Ask any parenting parent and they'll tell you, there was life before kids and then there is life after kids. Somehow, someday fertilization happens and a zygote turns into a blastocyst turns into an embryo turns into a fetus turns into a baby turns into a real live person and there is work to do! Suddenly everything looks different. Not just about you, but to you.
One Tuesday it hits you that eating out is a Really Big Deal. As is sleeping in. Sleeping at all, for that matter! By Friday, you find the need to acquaint yourself with words like "developmentally appropriate" and "thimersol".
And by "you", I mean Me.
There isn't a single decision that I make that isn't cast into the mold of What is Best for My Children. Where before I was casually coasting along taking things as they come, I am now living an outcome-driven way of life.

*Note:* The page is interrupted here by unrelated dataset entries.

-- ==== Sys2Proof/Syntax.lean ====
section
/-!
DEFINITION. The commands of the node: one constructor for each row of spec/opcode_table.json, in the table's order, with the
row's operands. A row about a descriptor names it by the queue context number `q` of its submission ring and its ring
index `i` (R38, R52). `rd` says whether a host read the step makes succeeds (R51), `t` the node time in ns at which a timed
step happens, and a mailbox row carries the function it arrives through and its message.
-/
namespace Sys2Proof

/-- How a read from flash turns out (R390): authentic, with blocks whose checks hold; a unit that fails authentication; a block that fails its check value. -/
inductive UnitRead where
  | good | badTag | badBlock
deriving DecidableEq, Repr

If there were a physical measure, a scale to weigh how much everything I am putting into my children's lives and how much hey-maybe-I-should-save-some-for-me I'm putting into my own it would never fall heavy on my side. That's just a fact. I know I need to look after myself too, but honestly, who has the time?!
At least I've had enough sense knocked into me to know now that I have a right to my own happiness outside of that which makes my children happy. Until recently, I didn't know how deeply I had engrained in myself that putting my children waaaaaaaa...aaaaaaaa...aay ahead of me was the defining characteristic of A Good Mother.
And still, I have only realized my need to take care of me because it affects my ability to take care of them. (Can I get a witness?!)
I am fully aware (in fact I am working toward ensuring) that the minute, the second, the moment will come when they will have outgrown me - as they should; and that if I make my whole existence about them now it will mean that when The Time does come and they Go, I'll have nothing left of my self but shadows and an empty mirror.
I sway with the pendulum and the tides reaching desperately to find
Perhaps my life after (having) children will continue this way until I find myself with a newly defined life after (raising) children. Hopefully when I am there and looking back with through the irony we call 20/20 hindsight I will know at last that in the very act of aiming for it, I was always somewhere in the middle because it is wider than I thought.
Whatever happens to me, I am placing all my bets that it will have a lot to do with what happens to them. (And not the other way around.)